= Beginning of Section =

theorem Encoding.mpop (f : FV) : Encoding.Statement (.mpop f) := by
  intro hw w h; cases h
  exact ⟨FV.enc_long .., decodeRaw_37 _ _ _ (FV.enc_maj ..) (by unfold dec37; rw [FV.enc_fn]; exact congrArg (fun x => some (Instr.mpop x)) (FV.dec_enc ..))⟩

theorem Encoding.vflag (f : FV) : Encoding.Statement (.vflag f) := by
  intro hw w h; cases h
  exact ⟨FV.enc_long .., decodeRaw_38 _ _ _ (FV.enc_maj ..) (by unfold dec38; rw [FV.enc_fn]; exact congrArg (fun x => some (Instr.vflag x)) (FV.dec_enc ..))⟩

theorem Encoding.vflagclr (f : FV) : Encoding.Statement (.vflagclr f) := by
  intro hw w h; cases h
  exact ⟨FV.enc_long .., decodeRaw_38 _ _ _ (FV.enc_maj ..) (by unfold dec38; rw [FV.enc_fn]; exact congrArg (fun x => some (Instr.vflagclr x)) (FV.dec_enc ..))⟩

theorem Encoding.vpop (f : FV) : Encoding.Statement (.vpop f) := by
  intro hw w h; cases h
  exact ⟨FV.enc_long .., decodeRaw_39 _ _ _ (FV.enc_maj ..) (by unfold dec39; rw [FV.enc_fn]; exact congrArg (fun x => some (Instr.vpop x)) (FV.dec_enc ..))⟩

theorem Encoding.vpush (f : FV) : Encoding.Statement (.vpush f) := by
  intro hw w h; cases h
  exact ⟨FV.enc_long .., decodeRaw_39 _ _ _ (FV.enc_maj ..) (by unfold dec39; rw [FV.enc_fn]; exact congrArg (fun x => some (Instr.vpush x)) (FV.dec_enc ..))⟩

theorem Encoding.vget (f : FV) : Encoding.Statement (.vget f) := by
  intro hw w h; cases h
  exact ⟨FV.enc_long .., decodeRaw_3A _ _ _ (FV.enc_maj ..) (by unfold dec3A; rw [FV.enc_fn]; exact congrArg (fun x => some (Instr.vget x)) (FV.dec_enc ..))⟩

theorem Encoding.vput (f : FV) : Encoding.Statement (.vput f) := by
  intro hw w h; cases h
  exact ⟨FV.enc_long .., decodeRaw_3A _ _ _ (FV.enc_maj ..) (by unfold dec3A; rw [FV.enc_fn]; exact congrArg (fun x => some (Instr.vput x)) (FV.dec_enc ..))⟩

theorem Encoding.exposedWriteLand (c : CoreId) (b : BankId) : Encoding.Statement (.exposedWriteLand c b) := by
  intro _ w h; cases h

theorem Encoding.mmul (f : FM) : Encoding.Statement (.mmul f) := by
  intro hw w h; cases h
  exact ⟨FM.enc_long .., decodeRaw_40 _ _ _ (FM.enc_maj ..) (by unfold dec40; rw [FM.enc_fn]; exact congrArg (fun x => some (Instr.mmul x)) (FM.dec_enc ..))⟩

theorem Encoding.mswap (f : FM) : Encoding.Statement (.mswap f) := by
  intro hw w h; cases h
  exact ⟨FM.enc_long .., decodeRaw_41 _ _ _ (FM.enc_maj ..) (by unfold dec41; rw [FM.enc_fn]; exact congrArg (fun x => some (Instr.mswap x)) (FM.dec_enc ..))⟩

theorem Encoding.mrank (f : FM) : Encoding.Statement (.mrank f) := by
  intro hw w h; cases h
  exact ⟨FM.enc_long .., decodeRaw_42 _ _ _ (FM.enc_maj ..) (by unfold dec42; rw [FM.enc_fn]; exact congrArg (fun x => some (Instr.mrank x)) (FM.dec_enc ..))⟩

theorem Encoding.mzero (f : FM) : Encoding.Statement (.mzero f) := by
  intro hw w h; cases h
  exact ⟨FM.enc_long .., decodeRaw_43 _ _ _ (FM.enc_maj ..) (by unfold dec43; rw [FM.enc_fn]; exact congrArg (fun x => some (Instr.mzero x)) (FM.dec_enc ..))⟩

theorem Encoding.mread (f : FM) : Encoding.Statement (.mread f) := by
  intro hw w h; cases h
  exact ⟨FM.enc_long .., decodeRaw_44 _ _ _ (FM.enc_maj ..) (by unfold dec44; rw [FM.enc_fn]; exact congrArg (fun x => some (Instr.mread x)) (FM.dec_enc ..))⟩

theorem Encoding.mclose (f : FM) : Encoding.Statement (.mclose f) := by
  intro hw w h; cases h
  exact ⟨FM.enc_long .., decodeRaw_45 _ _ _ (FM.enc_maj ..) (by unfold dec45; rw [FM.enc_fn]; exact congrArg (fun x => some (Instr.mclose x)) (FM.dec_enc ..))⟩

theorem Encoding.mwait (f : FM) : Encoding.Statement (.mwait f) := by
  intro hw w h; cases h
  exact ⟨FM.enc_long .., decodeRaw_45 _ _ _ (FM.enc_maj ..) (by unfold dec45; rw [FM.enc_fn]; exact congrArg (fun x => some (Instr.mwait x)) (FM.dec_enc ..))⟩

theorem Encoding.mstat (f : FM) : Encoding.Statement (.mstat f) := by
  intro hw w h; cases h
  exact ⟨FM.enc_long .., decodeRaw_46 _ _ _ (FM.enc_maj ..) (by unfold dec46; rw [FM.enc_fn]; exact congrArg (fun x => some (Instr.mstat x)) (FM.dec_enc ..))⟩

theorem Encoding.fmtw (f : RRR) : Encoding.Statement (.fmtw f) := by
  intro hw w h; cases h
  exact ⟨RRR.enc_long .., decodeRaw_47 _ _ _ (RRR.enc_maj ..) (by unfold dec47; rw [RRR.enc_fn]; exact congrArg (fun x => some (Instr.fmtw x)) (RRR.dec_enc ..))⟩

theorem Encoding.fmtr (f : RRR) : Encoding.Statement (.fmtr f) := by
  intro hw w h; cases h
  exact ⟨RRR.enc_long .., decodeRaw_47 _ _ _ (RRR.enc_maj ..) (by unfold dec47; rw [RRR.enc_fn]; exact congrArg (fun x => some (Instr.fmtr x)) (RRR.dec_enc ..))⟩

theorem Encoding.aecfg (f : RRR) : Encoding.Statement (.aecfg f) := by
  intro hw w h; cases h
  exact ⟨RRR.enc_long .., decodeRaw_48 _ _ _ (RRR.enc_maj ..) (by unfold dec48; rw [RRR.enc_fn]; exact congrArg (fun x => some (Instr.aecfg x)) (RRR.dec_enc ..))⟩

theorem Encoding.aerun (f : RRR) : Encoding.Statement (.aerun f) := by
  intro hw w h; cases h
  exact ⟨RRR.enc_long .., decodeRaw_49 _ _ _ (RRR.enc_maj ..) (by unfold dec49; rw [RRR.enc_fn]; exact congrArg (fun x => some (Instr.aerun x)) (RRR.dec_enc ..))⟩

theorem Encoding.aeread (f : RRR) : Encoding.Statement (.aeread f) := by
  intro hw w h; cases h
  exact ⟨RRR.enc_long .., decodeRaw_4A _ _ _ (RRR.enc_maj ..) (by unfold dec4A; rw [RRR.enc_fn]; exact congrArg (fun x => some (Instr.aeread x)) (RRR.dec_enc ..))⟩

theorem Encoding.strow (f : FQ) : Encoding.Statement (.strow f) := by
  intro hw w h; cases h
  exact ⟨FQ.enc_long .., decodeRaw_50 _ _ _ (FQ.enc_maj ..) (by unfold dec50; rw [FQ.enc_fn]; exact congrArg (fun x => some (Instr.strow x)) (FQ.dec_enc ..))⟩

theorem Encoding.stword (f : FQ) : Encoding.Statement (.stword f) := by
  intro hw w h; cases h
  exact ⟨FQ.enc_long .., decodeRaw_50 _ _ _ (FQ.enc_maj ..) (by unfold dec50; rw [FQ.enc_fn]; exact congrArg (fun x => some (Instr.stword x)) (FQ.dec_enc ..))⟩

theorem Encoding.scatter (f : FQ) : Encoding.Statement (.scatter f) := by
  intro hw w h; cases h
  exact ⟨FQ.enc_long .., decodeRaw_51 _ _ _ (FQ.enc_maj ..) (by unfold dec51; rw [FQ.enc_fn]; exact congrArg (fun x => some (Instr.scatter x)) (FQ.dec_enc ..))⟩

theorem Encoding.strc (f : FQ) : Encoding.Statement (.strc f) := by
  intro hw w h; cases h
  exact ⟨FQ.enc_long .., decodeRaw_52 _ _ _ (FQ.enc_maj ..) (by unfold dec52; rw [FQ.enc_fn]; exact congrArg (fun x => some (Instr.strc x)) (FQ.dec_enc ..))⟩

theorem Encoding.rstore (f : FQ) : Encoding.Statement (.rstore f) := by
  intro hw w h; cases h
  exact ⟨FQ.enc_long .., decodeRaw_53 _ _ _ (FQ.enc_maj ..) (by unfold dec53; rw [FQ.enc_fn]; exact congrArg (fun x => some (Instr.rstore x)) (FQ.dec_enc ..))⟩

theorem Encoding.ratom (f : FQ) : Encoding.Statement (.ratom f) := by
  intro hw w h; cases h
  exact ⟨FQ.enc_long .., decodeRaw_53 _ _ _ (FQ.enc_maj ..) (by unfold dec53; rw [FQ.enc_fn]; exact congrArg (fun x => some (Instr.ratom x)) (FQ.dec_enc ..))⟩

theorem Encoding.obind (f : FQ) : Encoding.Statement (.obind f) := by
  intro hw w h; cases h
  exact ⟨FQ.enc_long .., decodeRaw_54 _ _ _ (FQ.enc_maj ..) (by unfold dec54; rw [FQ.enc_fn]; exact congrArg (fun x => some (Instr.obind x)) (FQ.dec_enc ..))⟩

theorem Encoding.ostop (f : FQ) : Encoding.Statement (.ostop f) := by
  intro hw w h; cases h
  exact ⟨FQ.enc_long .., decodeRaw_54 _ _ _ (FQ.enc_maj ..) (by unfold dec54; rw [FQ.enc_fn]; exact congrArg (fun x => some (Instr.ostop x)) (FQ.dec_enc ..))⟩

theorem Encoding.csrr (f : RI) : Encoding.Statement (.csrr f) := by
  intro hw w h; cases h
  have hc : csrRead f = .csrr f := by
    have h : (f.imm == 0x012) = false := Bool.eq_false_of_not_eq_true (by have := right hw; simpa using this)
    unfold csrRead
    rw [h]
    rfl
  refine ⟨RI.enc_long .., decodeRaw_60 _ _ _ (RI.enc_maj ..) ?_⟩
  show some (csrRead (RI.dec (f.enc 0x60) f.e)) = _
  rw [RI.dec_enc, hc]

theorem Encoding.csrw (f : RI) : Encoding.Statement (.csrw f) := by
  intro hw w h; cases h
  have hc : csrWrite f = .csrw f := by
    have h : csrSpecial f.imm.toNat = false := Bool.not_eq_true' _ ▸ right hw
    simp only [csrSpecial, Bool.or_eq_false_iff] at h
    obtain ⟨⟨⟨⟨h1, h2⟩, h3⟩, h4⟩, h5⟩ := h
    unfold csrWrite
    dsimp only
    rw [h1, h2, h3, h4, h5]
    rfl
  refine ⟨RI.enc_long .., decodeRaw_61 _ _ _ (RI.enc_maj ..) ?_⟩
  show some (csrWrite (RI.dec (f.enc 0x61) f.e)) = _
  rw [RI.dec_enc, hc]

theorem Encoding.cwinWrite (f : RI) : Encoding.Statement (.cwinWrite f) := by
  intro hw w h; cases h
  have hc : csrWrite f = .cwinWrite f := by
    have h : isCwin f.imm.toNat = true := right hw
    have h' := h
    simp only [isCwin, Bool.and_eq_true, decide_eq_true_eq] at h'
    unfold csrWrite
    have h1 : (f.imm.toNat == 0x002) = false := by rw [beq_eq_false_iff_ne]; omega
    dsimp only
    rw [h1, h]
    rfl
  refine ⟨RI.enc_long .., decodeRaw_61 _ _ _ (RI.enc_maj ..) ?_⟩
  show some (csrWrite (RI.dec (f.enc 0x61) f.e)) = _
  rw [RI.dec_enc, hc]

theorem Encoding.qmapWrite (f : RI) : Encoding.Statement (.qmapWrite f) := by
  intro hw w h; cases h
  have hc : csrWrite f = .qmapWrite f := by
    have h : f.imm = 0x002 := eq_of_beq (right hw)
    unfold csrWrite
    rw [h]
    rfl
  refine ⟨RI.enc_long .., decodeRaw_61 _ _ _ (RI.enc_maj ..) ?_⟩
  show some (csrWrite (RI.dec (f.enc 0x61) f.e)) = _
  rw [RI.dec_enc, hc]

theorem Encoding.flogdatRead (f : RI) : Encoding.Statement (.flogdatRead f) := by
  intro hw w h; cases h
  have hc : csrRead f = .flogdatRead f := by
    have h : f.imm = 0x012 := eq_of_beq (right hw)
    unfold csrRead
    rw [h]
    rfl
  refine ⟨RI.enc_long .., decodeRaw_60 _ _ _ (RI.enc_maj ..) ?_⟩
  show some (csrRead (RI.dec (f.enc 0x60) f.e)) = _
  rw [RI.dec_enc, hc]

theorem Encoding.wsrangeWrite (f : RI) : Encoding.Statement (.wsrangeWrite f) := by
  intro hw w h; cases h
  have hc : csrWrite f = .wsrangeWrite f := by
    have h : f.imm = 0x104 := eq_of_beq (right hw)
    unfold csrWrite
    rw [h]
    rfl
  refine ⟨RI.enc_long .., decodeRaw_61 _ _ _ (RI.enc_maj ..) ?_⟩
  show some (csrWrite (RI.dec (f.enc 0x61) f.e)) = _
  rw [RI.dec_enc, hc]

theorem Encoding.pfblockWrite (f : RI) : Encoding.Statement (.pfblockWrite f) := by
  intro hw w h; cases h
  have hc : csrWrite f = .pfblockWrite f := by
    have h : f.imm = 0x202 := eq_of_beq (right hw)
    unfold csrWrite
    rw [h]
    rfl
  refine ⟨RI.enc_long .., decodeRaw_61 _ _ _ (RI.enc_maj ..) ?_⟩
  show some (csrWrite (RI.dec (f.enc 0x61) f.e)) = _
  rw [RI.dec_enc, hc]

= End of Section =

= WHAT THIS TASK INVOLVES =
In the records above, some lines may contain the word "fmtr"; copy every one of them.

= TASK ANSWER =
theorem Encoding.fmtr (f : RRR) : Encoding.Statement (.fmtr f) := by
  exact ⟨RRR.enc_long .., decodeRaw_47 _ _ _ (RRR.enc_maj ..) (by unfold dec47; rw [RRR.enc_fn]; exact congrArg (fun x => some (Instr.fmtr x)) (RRR.dec_enc ..))⟩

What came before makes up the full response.